Dr. Greenberg gaf een overzicht van de zeldzame neuro-immuunziekten in dit spectrum en beschreef welke "draden" aangetast zijn bij welke ziekte en de incidentie van terugval bij elk van deze ziekten. Hij beschreef ook de vorderingen die zijn gemaakt in het begrip van NMO door de bevindingen van de NMO IgG, een antilichaam dat specifiek is voor patiënten met de diagnose NMO.

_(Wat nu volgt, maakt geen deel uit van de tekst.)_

/-- The stall state when a droop's rail is good again. -/
def droopEnded (s : State) (v : Nat) : State :=
  dbRail (eachPowered (pwrCount (csrSetField (readRail (sampleRail s v) 0 1600) railStatus 31 31 0) 0) (markDroop false)) 0x0A02 0x3FF v

/-- The lengths of the stretch that powered stalls count when a droop ends. -/
def droopCounted (s : State) (v : Nat) : State :=
  (positionsIn (droopEnded s v) .enabled ++ positionsIn (droopEnded s v) .spare).foldl countStretch (droopEnded s v)

theorem csrGet_droopCounted (s : State) {off : Nat} (h : 0x0C00000 ≤ off) (h' : off < 0x0D00000) (v : Nat) :
    csrGet (droopCounted s v) off = csrGet (pwrCount (csrSetField (readRail (sampleRail s v) 0 1600) railStatus 31 31 0) 0) off := by
  rw [droopCounted, foldl_keeps (csrGet · off) (fun u q => csrGet_countStretch u (by omega) q), droopEnded,
    csrGet_dbRail _ (offReports_supply h h'), csrGet_congr (eachPowered_csr ..)]

theorem droop_droopCounted (s : State) (v p : Nat) : (stall (droopCounted s v) p).droop =
    ((stall s p).droop && !decide (p ∈ positionsIn s .enabled ++ positionsIn s .spare)) := by
  have same (st : PosSt) :
      positionsIn (pwrCount (csrSetField (readRail (sampleRail s v) 0 1600) railStatus 31 31 0) 0) st = positionsIn s st :=
    positionsIn_congr (by simp) st
  rw [droopCounted, foldl_keeps (stall · p) (fun u q => stall_countStretch u q p), droopEnded, stall_dbRail,
    stall_eachPowered _ (markDroop false) fun _ => rfl, same, same, stall_pwrCount, stall_csrSetField, stall_readRail, stall_sampleRail]
  split
  · next h => simp [h, markDroop]
  · next h => simp [h]

/-- A brownout of a rail as it is reported, before the reset it asks for. -/
def brownoutReported (s : State) (rail : Fin 7) (mv : Nat) : State :=
  let s1 := pwrCount (if rail = 0 then sampleRail s mv else readRail s rail mv) 2
  if booted s1 then dbRail (reportFault s1 1025 0x0A04 0x3FF 0xFF 0x3FF 0 0xFFF) 0x0A04 0x3FF mv else s1

theorem csrGet_brownoutReported (s : State) (rail : Fin 7) (mv : Nat) :
    csrGet (brownoutReported s rail mv) 0x0C00210 = csrGet s 0x0C00210 + 1 := by
  have counted (u : State) : csrGet (pwrCount u 2) 0x0C00210 = csrGet u 0x0C00210 + 1 := csrGet_pwrCount_same u (by decide)
  have read : csrGet (if rail = 0 then sampleRail s mv else readRail s rail mv) 0x0C00210 = csrGet s 0x0C00210 := by
    split
    · exact csrGet_sampleRail_other s (by decide) mv
    · exact csrGet_congr (readRail_csr ..) _
  unfold brownoutReported
  generalize (if rail = 0 then sampleRail s mv else readRail s rail mv) = u at read
  dsimp only
  split
  · rw [csrGet_dbRail _ (offReports_supply (by decide) (by decide)), csrGet_reportFault _ (offReports_supply (by decide) (by decide)), counted, read]
  · rw [counted, read]

/-- A stall whose temperature stretches its clock. -/
def markHot (s : State) (p : Nat) : State := modStall (csrSetField s railStatus 30 30 1) p fun x => { x with thermal := true }

/-- A stall that becomes too hot. -/
def thermalBegun (s : State) (p temp : Nat) : State :=
  dbRail (withSupply (markHot s p) { (markHot s p).supply with hot := (markHot s p).supply.hot ++ [p] }) 0x0A80 p temp

/-- A stall that has cooled. -/
def thermalEnded (s : State) (p : Nat) : State :=
  let hot := s.supply.hot.filter (· ≠ p)
  let s1 := modStall (pwrCount (withSupply s { s.supply with hot := hot }) 1) p fun x => { x with thermal := false }
  countStretch (csrSetField s1 railStatus 30 30 (if hot = [] then 0 else 1)) p

theorem csrBit_thermalBegun (s : State) (p temp : Nat) : csrBit (thermalBegun s p temp) railStatus 30 = true := by
  have set_ : csrGet (thermalBegun s p temp) railStatus = csrGet (csrSetField s railStatus 30 30 1) railStatus := by
    rw [thermalBegun, csrGet_dbRail _ (offReports_supply (by decide) (by decide)), csrGet_withSupply, markHot, csrGet_congr (modStall_csr ..)]
  rw [csrBit_congr set_, csrBit_set_same _ _ _ (by decide)]
  rfl

theorem stall_thermalBegun (s : State) (p temp q : Nat) : stall (thermalBegun s p temp) q = stall (markHot s p) q := by
  rw [thermalBegun, stall_dbRail, stall_withSupply]

theorem csrBit_thermalEnded (s : State) (p : Nat) :
    csrBit (thermalEnded s p) railStatus 30 = true ↔ s.supply.hot.filter (· ≠ p) ≠ [] := by
  rw [thermalEnded, csrBit_congr (csrGet_countStretch _ (by decide) p), csrBit_set_same _ _ _ (by decide), decide_eq_true_iff]
  split
  · next h => exact iff_of_false (by decide) (not_not.2 h)
  · next h => exact iff_of_true (by decide) h

theorem csrGet_thermalEnded (s : State) (p : Nat) : csrGet (thermalEnded s p) 0x0C00208 = csrGet s 0x0C00208 + 1 := by
  unfold thermalEnded
  dsimp only
  rw [csrGet_countStretch _ (by decide), csrGet_csrSetField_other _ (by decide), csrGet_congr (modStall_csr ..)]
  exact csrGet_pwrCount_same _ (by decide : 1 < 8)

Dr. Greenberg rondde zijn inleiding af met een korte beschrijving van de noodzaak van onderzoeksprojecten in de vorm van een bewaarplaats bij het onderzoek naar deze ziekten. Hij noemde het citaat van Donald Rumsfeld om de 'onbekende onbekenden' te benadrukken, of de dingen die onderzoekers nog niet weten te onderzoeken. De onderzoeksprojecten in repository-stijl zullen onderzoekers echter toegang geven tot grote hoeveelheden monsters en gegevens voor het geval toekomstige onderzoekers ontdekken dat ze iets moeten onderzoeken dat nog niet eerder is onderzocht. Dr. Greenberg beschreef bijvoorbeeld dat op dit moment bij het afnemen van bloed de rode buisjes hem het meest interesseren. Naarmate het onderzoek vordert, kan hij echter ontdekken dat de buizen met gele bovenkant zijn waar we naar zouden moeten kijken. Op dit punt kan hij teruggaan naar de repository en zal hij een groot aantal van deze gele buizen hebben die hij kan gebruiken in zijn onderzoek. Terwijl onderzoekers woedend op zoek zijn naar de oorzaken van NMO en TM, stellen de biorepositories hen in staat om verschillende aspecten van de ziekte te onderzoeken om een ​​beter begrip van deze ziekten te zoeken om deze aandoeningen beter te behandelen en hopelijk te genezen.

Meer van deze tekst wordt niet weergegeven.